Cellular senescence, in which cell division is restricted for a long period, is a key factor in human aging and can be induced in response to cellular stress and stimuli, such as DNA damage, cellular stress, telomere shortening, reactive oxygen species activation, and oncogene activation [17]. Cells under stress are usually damaged, which considerably increases the possibility of cancer development [18]. Cellular senescence can either be beneficial or detrimental depending on the biological function and type of the cell undergoing this phenomenon [19]. Moreover, it ultimately leads to apoptosis [20]. The accumulation of senescent cells decelerates tissue regeneration and causes inflammation, leading to aging and carcinogenesis. Despite these studies, the biological roles and mechanisms of action of miRNAs in breast cancer remain unclear to date.

Thus, in this study, we aimed to investigate the functions and possible mechanisms of action of miRNAs in breast cancer to suppress carcinogenesis. This study offers miRNAs that can serve as novel therapeutic agents in breast cancer treatment.

Materials and methods

Chemicals and reagents

Antibodies against MDM2 and MDM4 were purchased from Santa Cruz Biotechnology (Dallas, TX, USA). A polyclonal antibody for YPEL3 was obtained from Boster Bio (Pleasanton, CA, USA). RPMI 1640 medium and fetal bovine serum (FBS) were purchased from HyClone (Logan, UT, USA). Doxorubicin was obtained from Selleck Chemicals (Houston, TX, USA). The enhanced chemiluminescence (ECL) kit and bicinchoninic acid (BCA) protein assay kit were purchased from Thermo Fisher Scientific (Waltham, MA, USA). QGreenBlue 2X qPCR Master Mix was obtained from Cell Safe (Yongin, Korea), and D-Plus™ CCK cell viability assay kit was purchased from Dongin biotech (Seoul, Korea). All the chemicals and reagents used in the experiments were of the highest commercially available quality.

Cell culture

Human breast cancer MCF-7 cells were purchased from Korea Cell Line Bank (Korea). The cells were cultured in RPMI 1640 medium supplemented with 10% (v/v) heat-inactivated FBS, 100 U/mL penicillin, and 100 μg/mL streptomycin at 37 °C in a humidified atmosphere of 5% CO2.

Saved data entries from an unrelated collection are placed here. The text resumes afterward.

-- ==== Sys2Proof/Tests/Slice0.lean ====
section
/-! SUPPORT. The model's own tests: ill-formed terms, words written out from the encoding tables, single steps with the
results of 95_test_vectors.md (each test names its vector), and for every statement with hypotheses a state that meets
them. -/

namespace Sys2Proof.Tests

open Sys2Proof.Machine Sys2Proof.Claims

/-! ### Well-formedness (rule R104): a `SYS` term that spells a defined word of group 0x0 is refused -/

theorem test_sys_spelling_scd_is_ill_formed : (Instr.sys 0x0C5).wellFormed = false := by decide
theorem test_sys_spelling_cls_is_ill_formed : (Instr.sys 0x3E0).wellFormed = false := by decide
theorem test_sys_spelling_ret_is_ill_formed : (Instr.sys 0x0EE).wellFormed = false := by decide
theorem test_sys_spelling_scr_is_ill_formed : (Instr.sys 0x0FB).wellFormed = false := by decide
theorem test_sys_spelling_scl_is_ill_formed : (Instr.sys 0xFFC).wellFormed = false := by decide
theorem test_sys_spelling_low_is_ill_formed : (Instr.sys 0x0FE).wellFormed = false := by decide
theorem test_sys_spelling_high_is_ill_formed : (Instr.sys 0x0FF).wellFormed = false := by decide
theorem test_sys_in_the_no_op_space_is_well_formed :
    (Instr.sys 0x0FD).wellFormed = true ∧ (Instr.sys 0x000).wellFormed = true ∧ (Instr.sys 0x0BF).wellFormed = true := by
  decide

/-! ### Decoding: words written out from 30_encoding.md rules R92 to R99 -/

/-- Group 0x0, rule R95: nibbles 0, ignored, key; and the no-op space, rule R101. -/
theorem test_decode_group_0 :
    decode 0b0000_0000_1100_0111 = .ok (.scd 7) ∧ decode 0b0000_1001_1100_0000 = .ok (.scd 0) ∧
    decode 0b0000_0000_1110_0000 = .ok .cls ∧ decode 0b0000_1010_1110_1110 = .ok .ret ∧
    decode 0b0000_0000_1111_1011 = .ok .scr ∧ decode 0b0000_0000_1111_1100 = .ok .scl ∧
    decode 0b0000_0000_1111_1110 = .ok .low ∧ decode 0b0000_0101_1111_1111 = .ok .high ∧
    decode 0b0000_0001_0010_0011 = .ok (.sys 0x123) ∧ decode 0b0000_0000_0000_0000 = .ok (.sys 0) := by decide

/-- The jumps and the call, format A; the base of 0xB is I, the word holds an address only (rule R94). -/
theorem test_decode_jumps :
    decode 0b0001_1010_1011_1100 = .ok (.jp 0xABC) ∧ decode 0b0010_0010_0000_1010 = .ok (.call 0x20A) ∧
    decode 0b1011_1111_0000_0001 = .ok (.jpINnn 0xF01) := by decide

/-- The skips: formats I and R; the low nibble of groups 5 and 9 is ignored (rules R94, R99). -/
theorem test_decode_skips :
    decode 0b0011_0011_0001_0000 = .ok (.seVxKk 3 0x10) ∧ decode 0b0100_1110_1111_0001 = .ok (.sneVxKk 0xE 0xF1) ∧
    decode 0b0101_1010_1011_1111 = .ok (.seVxVy 0xA 0xB) ∧ decode 0b1001_0001_0010_0110 = .ok (.sneVxVy 1 2) := by decide

/-- Immediate arithmetic (rule R94). -/
theorem test_decode_immediates :
    decode 0b0110_1010_0010_1010 = .ok (.ldVxKk 0xA 0x2A) ∧ decode 0b0111_0001_1111_1111 = .ok (.addVxKk 1 0xFF) := by
  decide

/-- Group 0x8, rule R96; the shifts ignore the Y field (rule R99). -/
theorem test_decode_group_8 :
    decode 0b1000_0001_0010_0000 = .ok (.ldVxVy 1 2) ∧ decode 0b1000_0001_0010_0001 = .ok (.orVxVy 1 2) ∧
    decode 0b1000_0001_0010_0010 = .ok (.andVxVy 1 2) ∧ decode 0b1000_0001_0010_0011 = .ok (.xorVxVy 1 2) ∧
    decode 0b1000_0001_0010_0100 = .ok (.addVxVy 1 2) ∧ decode 0b1000_0001_0010_0101 = .ok (.subVxVy 1 2) ∧
    decode 0b1000_0001_0010_0110 = .ok (.shrVx 1) ∧ decode 0b1000_0001_0010_0111 = .ok (.subnVxVy 1 2) ∧
    decode 0b1000_0001_1111_1110 = .ok (.shlVx 1) := by decide

/-- Groups 0xA, 0xC and 0xD (rule R94). -/
theorem test_decode_index_random_draw :
    decode 0b1010_0011_0000_0000 = .ok (.ldINnn 0x300) ∧ decode 0b1100_0001_0000_1111 = .ok (.rndVxKk 1 0x0F) ∧
    decode 0b1101_0000_0001_0010 = .ok (.drw 0 1 2) := by decide

/-- Group 0xE, rule R97. -/
theorem test_decode_group_E :
    decode 0b1110_0101_1001_1110 = .ok (.skpVx 5) ∧ decode 0b1110_0101_1010_0001 = .ok (.sknpVx 5) := by decide

/-- Group 0xF, rule R98. -/
theorem test_decode_group_F :
    decode 0b1111_0010_0000_0111 = .ok (.ldVxDt 2) ∧ decode 0b1111_0010_0000_1010 = .ok (.ldVxK 2) ∧
    decode 0b1111_0010_0001_0101 = .ok (.ldDtVx 2) ∧ decode 0b1111_0010_0001_1000 = .ok (.ldStVx 2) ∧
    decode 0b1111_0010_0001_1110 = .ok (.addIVx 2) ∧ decode 0b1111_0010_0010_1001 = .ok (.ldFVx 2) ∧
    decode 0b1111_0010_0011_0000 = .ok (.ldHfVx 2) ∧ decode 0b1111_0010_0011_0011 = .ok (.ldBVx 2) ∧
    decode 0b1111_0010_0101_0101 = .ok (.ldMemVx 2) ∧ decode 0b1111_0010_0110_0101 = .ok (.ldVxMem 2) ∧
    decode 0b1111_0010_0111_0101 = .ok (.ldRVx 2) ∧ decode 0b1111_0010_1000_0101 = .ok (.ldVxR 2) := by decide

/-- Illegal words (rule R100), among them the neighbours of legal keys; vectors X8, E8 to E10. -/
theorem test_illegal_words :
    decode 0x8ABF = .error (.unknownInstruction 0x8ABF) ∧ decode 0x8008 = .error (.unknownInstruction 0x8008) ∧
    decode 0x801D = .error (.unknownInstruction 0x801D) ∧ decode 0xE000 = .error (.unknownInstruction 0xE000) ∧
    decode 0xE19F = .error (.unknownInstruction 0xE19F) ∧ decode 0xF000 = .error (.unknownInstruction 0xF000) ∧
    decode 0xF1FF = .error (.unknownInstruction 0xF1FF) ∧ decode 0xF056 = .error (.unknownInstruction 0xF056) := by decide

/-- The table's numbering: the word of 16 bits, bit 0 the least significant; the high byte comes first in memory. -/
theorem test_table_word :
    decodeTableWord 16 0x6A2A = some (.ldVxKk 0xA 0x2A) ∧ decodeTableWord 16 0x8ABF = none ∧
    decodeBytes 0x6A 0x2A = .ok (.ldVxKk 0xA 0x2A) := by decide

/-! ### Small states and one step -/

/-- A state with some registers set. -/
def withRegs (s : State) (l : List (Reg × Byte)) : State := l.foldl (fun t p => t.setReg p.1 p.2) s

/-- A state with some bytes of memory set, upward from an address. -/
def withBytes (s : State) (a : Nat) (l : List Byte) : State := s.setMem (Memory.writeAll s.mem a l)

/-- A state with some pixels lit. -/
def withPixels (s : State) (l : List (Nat × Nat)) : State :=
  s.setFb (l.foldl (fun g p => Grid.set g p.1 p.2 true) s.fb)

/-- A state whose next event is this one, and the only one. -/
def withEvent (s : State) (e : Event) : State := s.setEnv { s.env with events := [e] }

/-- A state with these key levels. -/
def withKeys (s : State) (levels : BitVec 16) : State := s.setEnv { s.env with keyDown := levels }

/-- One step answers a next state of which the test holds. -/
def afterStep (s : State) (test : State → Bool) : Bool :=
  match step s with
  | .next t => test t
  | .fault _ => false
  | .refused _ => false

/-- The word `w`, placed at PC, runs and the test holds of the next state. -/
def afterWord (s : State) (w : Nat) (test : State → Bool) : Bool := afterStep (s.withFetchWord 16 w) test

/-- The lit pixels, row by row. -/
def litPixels (s : State) : List (Nat × Nat) :=
  (List.range 64).flatMap fun y => if Grid.row s.fb y = 0 then [] else
    ((List.range 128).filter fun x => Grid.get s.fb x y).map fun x => (x, y)

/-! ### Fetch, dispatch and faults (vectors E1 to E13, X8) -/

theorem test_E1_fetch_execute : afterWord .reset 0x6011 (fun t =>
    t.operand == 0x6011 && t.reg 0 == 0x11 && t.pc == 0x0202 && t.env.executed == some 0x6011) = true := by decide
theorem test_E2_fetch_at_last_word : afterWord (State.reset.setPc 0x0FFE) 0x6011 (fun t =>
    t.reg 0 == 0x11 && t.pc == 0x1000 && t.run == .running) = true := by decide
theorem test_E3_fetch_outside : afterStep (State.reset.setPc 0x1000) (fun t =>
    t.run == .faulted .addressOutOfRange 0x1000 && t.pc == 0x1000 && t.operand == 0) = true := by decide
theorem test_E4_fetch_across_the_end : afterStep (State.reset.setPc 0x0FFF) (fun t =>
    t.run == .faulted .addressOutOfRange 0x0FFF && t.pc == 0x0FFF && t.faultReport == some (2, 0x0FFF) &&
    t.firstOffendingAddress == some 0x1000) = true := by decide
theorem test_E5_odd_pc : afterStep ((withBytes .reset 0x200 [0x12, 0x60, 0x2A, 0x00]).setPc 0x0201) (fun t =>
    t.operand == 0x602A && t.reg 0 == 0x2A && t.pc == 0x0203) = true := by decide
theorem test_E6_injected : afterStep (withEvent .reset (.executeInjected 0x6A2A)) (fun t =>
    t.reg 0xA == 0x2A && t.operand == 0x6A2A && t.pc == 0x0200) = true := by decide
theorem test_E7_injected_skip : afterStep (withEvent .reset (.executeInjected 0x3000)) (fun t =>
    t.pc == 0x0202) = true := by decide
theorem test_E8_unknown_instruction : afterWord (withRegs .reset [(0, 1)]) 0x8008 (fun t =>
    t.run == .faulted .unknownInstruction 0x8008 && t.pc == 0x0202 && t.operand == 0x8008 && t.reg 0 == 1 &&
    t.faultReport == some (1, 0x8008) && t.env.executed == none) = true := by decide
theorem test_E13_reset : afterStep (withEvent (withRegs (State.reset.raise .unknownInstruction 0x8008) [(3, 7)]) .reset)
    (fun t => t.run == .running && t.reg 3 == 0 && t.sp == 0x0052 && t.pc == 0x0200) = true := by decide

Transient transfection of miRNA

MiRNA mimics were obtained from BIONEER (Daejeon, Korea), and the sequences were as follows: Hsa-mir-34a (UGUUGGUCGAUUCUGUGACGGGU), Hsa-mir-605-5p (UCCUCUUCCGUGGUACCCUAAAU). The cells were transfected with 80 nM miRNA mimics using the Neon™ transfection system (Invitrogen, Carlsbad, CA, USA) and cultured in antibiotic-free RPMI medium with 10% FBS for 48 h.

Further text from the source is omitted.